• What the task requires: Word for word, return the lines from the start of the entries below through the line that has "intro hg hc hm hd".

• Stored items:
/-- Settles O51: each clause is what the lemmas about its event say. -/
theorem startsAndPower : Obligations.StartsAndPower := by
  unfold Obligations.StartsAndPower
  intro s
  refine ⟨fun hs hp => ⟨?cold, ?links, ?fails, ?warm, ?fallback⟩,
    ?off, ?loss, ?powerOff, ?gate, ?idle, ?demand, ?ungate, ?refused, ?reset⟩
  case cold =>
    intro hg hc hm hd
    obtain ⟨hready, hstart, hdebug, hregs, hrepair, hfloor, hbudget, hdem, hfails, -⟩ := s.mgmt_coldStart false hc
    obtain ⟨u, us, he, -⟩ := s.coldStart_ready false hc
    refine ⟨_, s.coldStart_runs hs hp hg, s.coldStart_reset false hc hm hd, fun a ha => ?_, fun a ha => ?_, by rw [he]; rfl,
      hready, hstart, hdebug, hregs, hrepair, hfloor, hbudget, hdem, hfails⟩
    · rw [s.byte_coldStart false hc, if_pos ha]
    · rw [s.byte_coldStart false hc, if_neg (by unfold spaceSize at ha ⊢; omega)]
  case links =>
    intro hg hc
    exact ⟨_, s.coldStart_runs hs hp hg, s.coldStart_links false hc⟩
  case fails =>
    intro hg hc hc' hf hr
    exact ⟨_, s.coldStart_runs hs hp hg, s.coldStart_fails false hc hc' hf hr⟩
  case warm =>
    intro hg hflag hc ht hu
    have hrun := s.warmStart_runs hs hp hg
    rw [hflag, if_neg Bool.false_ne_true] at hrun
    exact ⟨_, hrun, s.start_warm hc ht hu⟩
  case fallback =>
    intro hg hflag hc
    obtain ⟨hready, -, -, -, -, -, -, -, -, hwarm, hfall, -⟩ := s.mgmt_coldStart true hc
    have hrun := s.warmStart_runs hs hp hg
    rw [hflag, if_pos rfl] at hrun
    exact ⟨_, hrun, fun a ha => (s.byte_coldStart true hc a).trans (if_pos ha), hwarm, hfall, hready⟩
  case off =>
    intro hoff hc
    obtain ⟨hready, -, -, -, -, -, -, -, -, -, hfall, hon⟩ := s.mgmt_coldStart (s.mgmt.stkind == 2) hc
    exact ⟨_, s.moduleLeavesOff_runs hoff, hon, hready, hfall, fun a ha => (s.byte_coldStart _ hc a).trans (if_pos ha)⟩
  case loss =>
    refine ⟨_, rfl, rfl, rfl, rfl, rfl, rfl, rfl, fun a ha => ?_, rfl⟩
    exact (State.byte_congr rfl a).trans ((s.byte_wiped a).trans (if_neg (Nat.not_le.mpr ha)))
  case powerOff =>
    refine ⟨_, rfl, rfl, rfl, rfl, rfl, fun a ha => ?_, rfl⟩
    exact (State.byte_congr rfl a).trans ((s.byte_wiped a).trans (if_neg (Nat.not_le.mpr ha)))
  case gate =>
    intro hpow he
    refine ⟨_, s.powerClusterGate_runs hpow he, rfl, fun p hp hm => ?_⟩
    exact foldl_gate_asked s s.namedClusters (fun q hq => ((s.namedClusters_mem q).mp hq).1) p
      ((s.namedClusters_mem p).mpr ⟨hp, hm⟩)
  case idle =>
    intro hpow
    refine ⟨_, s.powerIdle_runs hpow, rfl, fun p hp => ?_⟩
    exact (foldl_gate_asked s (List.range 128) (fun q hq => List.mem_range.mp hq) p (List.mem_range.mpr hp)).1
  case demand =>
    intro hpow hi hl
    refine ⟨_, s.ungateOnDemand_runs hpow hi hl, rfl, fun p hp => ?_⟩
    exact ((foldl_ungate_leaves s 128 (Nat.le_refl _)).2 p hp).1
  case ungate =>
    intro hpow hg hm
    refine ⟨_, s.clusterUngate_runs hpow hg hm, rfl, fun p hp => ?_⟩
    rw [localPa_from p 0x1000000]
    obtain ⟨hgated, hpad⟩ := (foldl_ungate_leaves s 128 (Nat.le_refl _)).2 p hp
    exact ⟨hgated, fun h a ha ha' => (State.byte_setPower _ .on a).trans (hpad h a ha ha')⟩
  case refused => exact s.functionLevelReset_refused
  case reset =>
    intro hs hp ha
    obtain ⟨hlaunches, hcopies, hqueues, htxs⟩ := s.dropped_ends s.arg.a
    obtain ⟨_, _, _, _, he⟩ := s.resetTenant_only s.arg.a
    refine ⟨_, s.functionLevelReset_runs hs hp ha, ?_⟩
    rw [he]
    refine ⟨hlaunches, hcopies, fun x hx ht => (hqueues x hx ht).resolve_left List.not_mem_nil, fun r hr => ?_, htxs⟩
    exact bne_iff_ne.mp (List.mem_filter.mp hr).2

end Sys2Proof.Machine
end

section
/-! ## A store to the local window performing at its bank (02 R50 to R54, 05 R149, R150, 10 R296) -/

namespace Sys2Proof.Machine

open Sys2Proof

/-! ### Where a window address lies (01 R12, 02 R50, R51) -/

/-- The SWZ view permutes addresses within the window. -/
theorem swizzle_lt (a : Nat) (h : a < 0x1000000) : swizzle a < 0x1000000 := by
  have hx : nbits a 12 4 <<< 6 < 2 ^ 24 := by
    have : nbits a 12 4 < 2 ^ 4 := Nat.mod_lt _ (by decide)
    rw [Nat.shiftLeft_eq]
    omega
  exact Nat.xor_lt_two_pow (n := 24) h hx

theorem viewAddr_lt (swz : Bool) (a : Nat) (h : a < 0x1000000) : viewAddr swz a < 0x1000000 := by
  unfold viewAddr
  split
  · exact swizzle_lt a h
  · exact h

/-- A window address lies in the scratchpad space. -/
theorem localPa_space (p a : Nat) (hp : p < 128) (ha : a < 0x1000000) : localPa p a / spaceSize = 2 := by
  unfold localPa spaceSize
  omega

/-- A window address lies in the scratchpad of its cluster. -/
theorem localPa_cluster (p a : Nat) (hp : p < 128) (ha : a < 0x1000000) : nbits (localPa p a) 24 7 = p := by
  unfold nbits localPa spaceSize
  rw [Nat.shiftRight_eq_div_pow]
  omega

/-- Where no request of the tick was denied, every bank of the focused cluster grants (02 R53, R54). -/
theorem State.bankDenied_free (s : State) (req a : Nat) (hc : s.clusterId < 128) (ha : a < 0x1000000) (hd : s.clu.denied = []) :
    s.bankDenied req (localPa s.clusterId a) = false := by
  unfold State.bankDenied
  rw [localPa_cluster _ _ hc ha, s.getClu_own, hd]
  exact Bool.and_false _

/-! ### A granule written outside the cellar -/

/-- Where no error waits, a granule stored outside the cellar is written, and nothing else happens: no cache stands before it. -/
theorem State.store_uncached (s : State) (g : Granule) (alloc : Bool) (hu : s.upsets = []) (hg : g.addr / spaceSize ≠ 0) :
    s.store g alloc = s.writeG g := by
  have hs : ({ s with upsets := [] } : State) = s := by rw [← hu]
  have hv : (s.visit g.addr true alloc).1 = s := by
    unfold State.visit State.findUpset
    rw [s.findAt_none _ hu]
    exact congrArg Prod.fst (if_pos hg)
  unfold State.store
  simp only [hu, List.filter_nil, hs, ite_self, hv]

theorem State.writeG_ctx (s : State) (g : Granule) : (s.writeG g).ctx = s.ctx := by
  obtain ⟨_, _, _, _, _, _, _, _, _, _, _, _, _, _, h⟩ := s.writeG_traces g
  rw [h]

/-- A granule written with poison reads as poison (02 R77). -/
theorem State.granule_writeG_poison (s : State) (g : Granule) (hd : g.data = none) : (s.writeG g).granule g.addr = none := by
  unfold State.writeG State.granule
  rw [hd]
  exact if_pos (NatMap.get_set_same false s.memPoison (g.addr / 8) true)

/-! ### A store of one granule at its bank -/

/-- A granule of a local store at its bank, in the store's view. -/
def State.atBank (s : State) (swz : Bool) (g : Granule) : Granule := { g with addr := localPa s.clusterId (viewAddr swz g.addr) }

/-- Of a store of one granule an act picks that one, whatever the event's argument. -/
theorem State.localStore_pick (s : State) (e : StoreEntry) (g : Granule) (pick : Option Nat) :
    s.localStore e [g] pick = s.localStore e [g] none := by
  match pick with
  | none => rfl
  | some 0 =>
    have hfind : [g].find? (fun h => h.addr == g.addr) = some g := List.find?_cons_of_pos (beq_self_eq_true g.addr)
    unfold State.localStore
    simp only [List.getElem?_cons_zero, hfind, Option.toList_some]
  | some (k + 1) => rfl

/-- A local store of one granule leaves its queue and writes that granule at its bank, where the bank grants it, no error waits and
no store is on its way. -/
theorem State.localStore_single (s : State) (e : StoreEntry) (g : Granule) (pick : Option Nat) (hc : s.clusterId < 128)
    (hg : g.addr < 0x1000000) (hd : s.clu.denied = []) (hu : s.upsets = []) (hf : s.flights = []) :
    s.localStore e [g] pick = (s.popStore e.id).writeG (s.atBank e.swz g) := by
  have hv := viewAddr_lt e.swz g.addr hg
  have hspace : (s.atBank e.swz g).addr / spaceSize ≠ 0 := by
    rw [State.atBank, localPa_space _ _ hc hv]; decide
  have hstore := (s.popStore e.id).store_uncached (s.atBank e.swz g) false hu hspace
  have hflush : s.flushAt (s.atBank e.swz g).addr = s := s.flush_none _ hf
  unfold State.atBank at hstore hflush ⊢
  rw [s.localStore_pick]
  unfold State.localStore
  simp only [List.map_cons, List.map_nil, List.any_cons, List.any_nil, s.bankDenied_free _ _ hc hv hd, Bool.or_false,
    Bool.false_eq_true, if_false, List.foldl_cons, List.foldl_nil, List.erase_cons_head, List.isEmpty_nil, if_true, hflush, hstore]

/-- A store that may act, in a core that stands still for no correction, goes to its bank where it is to the local window. -/
theorem State.act_local (s : State) (e : StoreEntry) (g : Granule) (rel : Option Nat) (stop : Nat) (pick : Option Nat)
    (hk : e.kind = .store [g] rel) (hl : e.local_ = true) (hr : s.storeReady e = true) (hecc : s.core.ecc = false) :
    s.act e stop pick = s.localStore e [g] pick := by
  unfold State.act
  simp only [hr, hecc, hk, hl, Bool.not_true, Bool.or_self, Bool.false_eq_true, if_false, if_true, List.isEmpty_cons]

/-- The event at which a store acts: a release store has its own (10 R296). -/
def performEvent (rel : Option Nat) : Instr := if rel.isSome then .strelPerform else .storePerform

/-- A store of the queue acts at its event. -/
theorem exec_performEvent (s : State) (e : StoreEntry) (ws : List Granule) (rel : Option Nat)
    (hq : s.ctx.q.sq.find? (fun x => x.id == s.arg.a) = some e) (hk : e.kind = .store ws rel) (hb : s.arg.b = 0) :
    exec (performEvent rel) s = .next (s.act e s.stopAt s.pickOf) := by
  cases rel with
  | none =>
    change execStorePerform s = _
    unfold execStorePerform
    simp only [hb, hq, hk, Nat.zero_ne_one, if_false, OfNat.zero_ne_ofNat]
  | some sc =>
    change execStrelPerform s = _
    unfold execStrelPerform
    simp only [hq, hk]

/-- Settles O32: the store's event leaves the store out of its queue and its granule written at its bank; the rest is what a
granule write says of bytes and of poison. -/
theorem localStoresPerform : Obligations.LocalStoresPerform := by
  unfold Obligations.LocalStoresPerform
  intro s e g rel hq hk hl hr _ hg hb hcur hecc hd hu hf
  have hc : s.clusterId < 128 := by unfold State.clusterId; omega
  have hrun : exec (performEvent rel) s = .next ((s.popStore e.id).writeG (s.atBank e.swz g)) := by
    rw [exec_performEvent s e [g] rel hq hk hb, s.act_local e g rel _ _ hk hl hr hecc,
      s.localStore_single e g _ hc hg hd hu hf]
  have hctx := (s.popStore e.id).writeG_ctx (s.atBank e.swz g)
  refine ⟨_, hrun, by rw [hctx]; rfl, by rw [hctx]; rfl, fun d hdata => ⟨fun i hi => ?bytes, fun a ha => ?rest⟩,
    fun hpoison => ⟨?mem, ?granule⟩⟩
  case bytes => exact (s.popStore e.id).byte_writeG (s.atBank e.swz g) d i hdata hi
  case rest => exact (s.popStore e.id).byte_writeG_other (s.atBank e.swz g) a ha
  case mem => exact (s.popStore e.id).mem_writeG_poison (s.atBank e.swz g) hpoison
  case granule => exact (s.popStore e.id).granule_writeG_poison (s.atBank e.swz g) hpoison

• Finished task:
/-- Settles O51: each clause is what the lemmas about its event say. -/
theorem startsAndPower : Obligations.StartsAndPower := by
  unfold Obligations.StartsAndPower
  intro s
  refine ⟨fun hs hp => ⟨?cold, ?links, ?fails, ?warm, ?fallback⟩,
    ?off, ?loss, ?powerOff, ?gate, ?idle, ?demand, ?ungate, ?refused, ?reset⟩
  case cold =>
    intro hg hc hm hd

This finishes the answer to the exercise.